The real divide is becoming operational maturity. Two companies can buy the same AI tool. One gets speed. The other gets new exposure.

This isn’t theoretical. Reuters reports that banks in Asia and Australia are already revisiting their AI deployment protocols because frontier models could increase the speed and scale of cyberattacks. Gartner predicts that by 2028, a quarter of enterprise GenAI applications will experience at least five minor security incidents per year, driven in part by immature security practices around agentic systems. The pattern is clear: the organizations that moved first on AI are now moving first on governance, because they’ve seen what ungoverned deployment actually looks like.

For OMSDC’s audiences, the implications split three ways.

A small firm can adopt AI quickly. That’s genuinely good. But a small firm can also expose customer data, internal files, or API credentials quickly if the tool is poorly configured. For a company with no IT department and thin margins, a data exposure event isn’t a learning experience. It’s an existential one.

A larger minority business may already be connecting AI to client service, documentation, proposals, and internal workflows. The question isn’t whether the tools work. It’s whether those connections have clear boundaries, review points, and someone accountable for what the system does when no one is watching.

A corporate member will increasingly evaluate suppliers through this lens. A vendor that uses AI carelessly can become a security or compliance liability. A vendor that uses it with discipline becomes more responsive, more consistent, and easier to trust. That difference will show up in execution long before it shows up in a questionnaire.

The point for every reader is the same: access alone won’t create advantage. Controls, review processes, and permission design will. And deploying well isn’t just a security question anymore. With costs poised to rise, it’s also an economics question. The firms that build disciplined, efficient AI workflows now will be the ones that can afford to keep running them later.

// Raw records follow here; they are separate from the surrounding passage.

-- ==== Sys2Proof/Machine/Branch.lean ====
section
/-! DEFINITION. Branches, jumps, subroutine call and return (file 46 of spec/). -/

namespace Sys2Proof.Machine

/-- BCC (R261). -/
def execBcc (disp : Byte) (s : State) : Result State := branchOn disp (fun s => !s.flag .c) s

/-- BCS (R262). -/
def execBcs (disp : Byte) (s : State) : Result State := branchOn disp (fun s => s.flag .c) s

/-- BEQ (R263). -/
def execBeq (disp : Byte) (s : State) : Result State := branchOn disp (fun s => s.flag .z) s

/-- BNE (R264). -/
def execBne (disp : Byte) (s : State) : Result State := branchOn disp (fun s => !s.flag .z) s

/-- BMI (R265). -/
def execBmi (disp : Byte) (s : State) : Result State := branchOn disp (fun s => s.flag .n) s

/-- BPL (R266). -/
def execBpl (disp : Byte) (s : State) : Result State := branchOn disp (fun s => !s.flag .n) s

/-- BVC (R267). -/
def execBvc (disp : Byte) (s : State) : Result State := branchOn disp (fun s => !s.flag .v) s

/-- BVS (R268). -/
def execBvs (disp : Byte) (s : State) : Result State := branchOn disp (fun s => s.flag .v) s

/-- JMP (R269): no read at the target. -/
def execJmp (o : Operand) (s : State) : Result State :=
  andThen (resolve o s) fun (_, s) => .next (s.setPc s.addressAbs)

/-- JSR (R270): pushes the address of its own last byte, high byte first. -/
def execJsr (addr : Word) (s : State) : Result State :=
  andThen (resolve (.abs addr) s) fun (_, s) =>
  let s := s.setPc (s.pc - 1)
  andThen (push16 s.pc s) fun s => .next (s.setPc s.addressAbs)

/-- RTS (R271). -/
def execRts (s : State) : Result State :=
  andThen (resolve .imp s) fun (_, s) =>
  andThen (pull16 s) fun (target, s) => .next (s.setPc (target + 1))

end Sys2Proof.Machine
end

Where Do AI Agents Fit In?

If you’ve been following the AI conversation this year, you’ve probably heard the word “agent” more than any other term. It’s where productivity and risk start to converge, and the distinction matters more than most coverage suggests.

A standard AI chat tool generates text in response to a question. You ask, it answers. An agent does something fundamentally different. It can call tools, access files, browse the web, send messages, update databases, or orchestrate multiple steps in sequence. That’s genuinely useful. It’s also a genuinely different risk profile.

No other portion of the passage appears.